**Task requirements**
Answer with the exact lines of the following material from the one containing "def rehomed (s" through the one containing "va := cmdVaOf b", both end lines included.
== Available data
/-! ## Maintenance commands -/

/-- The fields of a command. -/
def cmdCtxOf (b : List Byte) : Nat := field b 1 1
def cmdVaOf (b : List Byte) : Nat := field b 8 8
def cmdPaOf (b : List Byte) (i : Nat) : Nat := field b (24 + 8 * i) 8

/-- Reserved bytes are zero. -/
def cleanCommand (b : List Byte) : Prop := zerosAt b 2 2 ∧ zerosAt b 56 8

/-- A command on a page of a live context. -/
structure PageCommand (s : State) (b : List Byte) (x : TlbEntry) : Prop where
  clean : cleanCommand b
  live : (s.ctx (cmdCtxOf b)).live = true
  aligned : cmdVaOf b % 65536 = 0
  page : pageIs s (cmdCtxOf b) (cmdVaOf b) x

/-- DUP of a leaf, and its place in the duplication table. -/
def dupLeaf (x : TlbEntry) : Bool := x.leaf.testBit 5
def dupPlace (x : TlbEntry) : Nat := x.leaf / 2 ^ 16 % 2 ^ 16

/-- A frame of 64 KiB in the populated memory of the package. -/
def frameStands (s : State) (pa : Nat) : Prop := pa % 65536 = 0 ∧ s.populated pa = true ∧ hostAperture pa = false

/-- The command at HEAD is taken: HEAD of the ring moves on. A command ends: its STATUS is written. -/
def taken (s : State) : State := s.perform (headCells s)
def ended (s : State) (pa status : Nat) : State := s.perform (statusCells pa status)

/-- The entry of a command under way, as it is taken. -/
def underWay (s : State) (pa : Nat) (b : List Byte) : Maint where
  index := numberAt s (s.boot.tables.getD 2 0 + 16) 4
  pa := pa
  bytes := b
  since := s.time.toNat
  leaf := 0
  leafPa := 0
  ranges := []
  dup := none

/-- A command under way is over. -/
def endsWith (s : State) (m : Maint) (status : Nat) : State :=
  ended { s with maint := s.maint.filter (fun x => decide (x.index ≠ m.index)) } m.pa status

/-- Every core and every die drops the translations that meet a range of a context. -/
def untranslated (s : State) (ctx lo hi : Nat) : State :=
  let keep := fun (x : TlbEntry) => !(decide (x.ctx = ctx) && decide (x.va < hi) && decide (lo < x.va + x.size))
  { s with
    cores := s.cores.map (fun c => (c.1, { c.2 with tlb := c.2.tlb.filter keep }))
    sites := s.sites.map (fun x => { x with tlb := x.tlb.filter keep }) }

/-- A translation some core or die holds. -/
def held (s : State) (x : TlbEntry) : Prop := (∃ c ∈ s.cores, x ∈ c.2.tlb) ∨ ∃ c ∈ s.sites, x ∈ c.tlb

/-- Who waits for a page of a range of a context walks again, and held writes of the hub are tried again. -/
def walkedAgain (s : State) (ctx lo hi : Nat) : State :=
  ({ s with waves := s.waves.map (fun x => (x.1, match x.2.wait with
      | .page c p _ _ => if c = ctx ∧ lo ≤ p * 65536 ∧ p * 65536 < hi then { x.2 with wait := .none } else x.2
      | _ => x.2)) } : State).retryPosts

/-- The walks of a command's page go on. -/
def walksGoOn (s : State) (b : List Byte) : State :=
  walkedAgain { s with blockedWalks := s.blockedWalks.filter (fun w => decide (w ≠ (cmdCtxOf b, cmdVaOf b / 65536))) }
    (cmdCtxOf b) (cmdVaOf b) (cmdVaOf b + 65536)

/-- Every store of a context to some physical ranges has been performed. -/
def storesPerformed (s : State) (ctx : Nat) (rs : List (Nat × Nat)) : Prop :=
  (∀ g ∈ s.wgs, s.wgCtx g.1 = ctx → ∀ c ∈ g.2.sbuf, ∀ r ∈ rs, ¬ (r.1 ≤ c.1 ∧ c.1 < r.1 + r.2)) ∧
  ∀ c ∈ s.cores, ∀ l ∈ c.2.committed, ∀ r ∈ rs, ¬ (r.1 ≤ l.line * 128 ∧ l.line * 128 < r.1 + r.2)

/-- A page command under way that has waited CLAIMWAIT for stores. -/
def late (s : State) (op : Nat) (m : Maint) : Prop :=
  field m.bytes 0 1 = op ∧ ¬ storesPerformed s (cmdCtxOf m.bytes) m.ranges ∧ m.since + s.sched.claimwait * 1000 ≤ s.time.toNat

/-- No core logs a write of a page. -/
def pageUnlogged (s : State) (ctx va : Nat) : Prop :=
  ∀ c ∈ s.cores, ∀ e ∈ c.2.sideLog, ¬ (e.ctx = ctx ∧ e.va / 65536 = va / 65536)

/-- A byte of memory once some frames hold the bytes of another. -/
def copiedByte (s : State) (home : Nat) (frames : List Nat) (a : Nat) : Byte :=
  if a / 65536 * 65536 ∈ frames then s.mem.get (home + a % 65536) else s.mem.get a

/-- Some frames hold the bytes of another, lost lines with them, and no core an older copy of their lines; nothing else has
changed. -/
structure Copied (s u : State) (home : Nat) (frames : List Nat) : Prop where
  bytes : ∀ a, u.mem.get a = copiedByte s home frames a
  canonical : u.memOk
  lines : ∀ l, l ∈ u.poisoned ↔ if l * 128 / 65536 * 65536 ∈ frames then home / 128 + l % 512 ∈ s.poisoned else l ∈ s.poisoned
  old : ∀ o, o ∈ u.old ↔ o ∈ s.old ∧ o.line * 128 / 65536 * 65536 ∉ frames
  rest : { u with mem := s.mem, poisoned := s.poisoned, old := s.old } = s

/-- Tethers on a frame, armed or yet to be, stand on another; spilled ones are written again; no core keeps a path line of the
frame. -/
def rehomed (s : State) (home new : Nat) : State :=
  let go := fun (t : Tether) => if t.pa / 65536 * 65536 = home then { t with pa := t.pa - home + new } else t
  let u := (s.ctxs.map Prod.fst).foldl State.syncSpill { s with tethers := s.tethers.map go, unarmed := s.unarmed.map go }
  { u with cores := u.cores.map (fun c => (c.1, { c.2 with path := c.2.path.filter (fun l => decide (l.1 * 128 / 65536 * 65536 ≠ home)) })) }

/-- Hot-page candidates of remapped frames are void. -/
def voided (s : State) (frames : List Nat) : State :=
  { s with dies := s.dies.map (fun d => { d with
      cands := d.cands.map (fun c => if c.1 * 65536 ∈ frames then (c.1, c.2.1, true) else c) }) }

/-- The sites a DUP names, and the frames it names for them. -/
def dupSitesOf (b : List Byte) : List Nat := (List.range 3).filter (fun i => (field b 20 4).testBit i)
def dupFramesOf (b : List Byte) : List Nat := (dupSitesOf b).map (cmdPaOf b)

/-- The entry a DUP makes: the page, its home, and the replica of each site. -/
def dupEntryOf (b : List Byte) (home : Nat) : DupEntry where
  ctx := cmdCtxOf b
  va := cmdVaOf b
  home := home
  reads := (List.range 3).map (fun i => if i ∈ dupSitesOf b then some (cmdPaOf b i) else none)
  acks := none
  waiting := []

/-- An entry of the duplication table in memory: the home and what each site reads; zero once collapsed (log entry 24). -/
def entryCells (s : State) (ix : Nat) (d : Option DupEntry) : List (Nat × Byte) :=
  let pas := match d with
    | some d => [d.home, (d.reads.getD 0 none).getD d.home, (d.reads.getD 1 none).getD d.home, (d.reads.getD 2 none).getD d.home]
    | none => [0, 0, 0, 0]
  (pas.mapIdx (fun k p => numberCells (s.boot.tables.getD 10 0 + 32 * ix + 8 * k) 8 p)).flatten

/-- A die drops its translations of a duplicated page, and where it reads a replica the path lines of the page. -/
def droppedAt (s : State) (entry site : Nat) (d : DupEntry) : State :=
  let keep := fun (x : TlbEntry) => !(x.leaf.testBit 5 && decide (x.leaf / 2 ^ 16 % 2 ^ 16 = entry))
  let line := fun (l : Nat × List Byte) => (d.reads.getD site none).isNone || decide (l.1 * 128 / 65536 * 65536 ≠ d.home)
  { s with
    cores := s.cores.map (fun c => (c.1,
      if coreSite c.1 = site then { c.2 with tlb := c.2.tlb.filter keep, path := c.2.path.filter line } else c.2))
    sites := s.sites.mapIdx (fun n x => if n = site then { x with tlb := x.tlb.filter keep } else x) }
====
**Reply**
def rehomed (s : State) (home new : Nat) : State :=
  let go := fun (t : Tether) => if t.pa / 65536 * 65536 = home then { t with pa := t.pa - home + new } else t
  let u := (s.ctxs.map Prod.fst).foldl State.syncSpill { s with tethers := s.tethers.map go, unarmed := s.unarmed.map go }
  { u with cores := u.cores.map (fun c => (c.1, { c.2 with path := c.2.path.filter (fun l => decide (l.1 * 128 / 65536 * 65536 ≠ home)) })) }

/-- Hot-page candidates of remapped frames are void. -/
def voided (s : State) (frames : List Nat) : State :=
  { s with dies := s.dies.map (fun d => { d with
      cands := d.cands.map (fun c => if c.1 * 65536 ∈ frames then (c.1, c.2.1, true) else c) }) }

/-- The sites a DUP names, and the frames it names for them. -/
def dupSitesOf (b : List Byte) : List Nat := (List.range 3).filter (fun i => (field b 20 4).testBit i)
def dupFramesOf (b : List Byte) : List Nat := (dupSitesOf b).map (cmdPaOf b)

/-- The entry a DUP makes: the page, its home, and the replica of each site. -/
def dupEntryOf (b : List Byte) (home : Nat) : DupEntry where
  ctx := cmdCtxOf b
  va := cmdVaOf b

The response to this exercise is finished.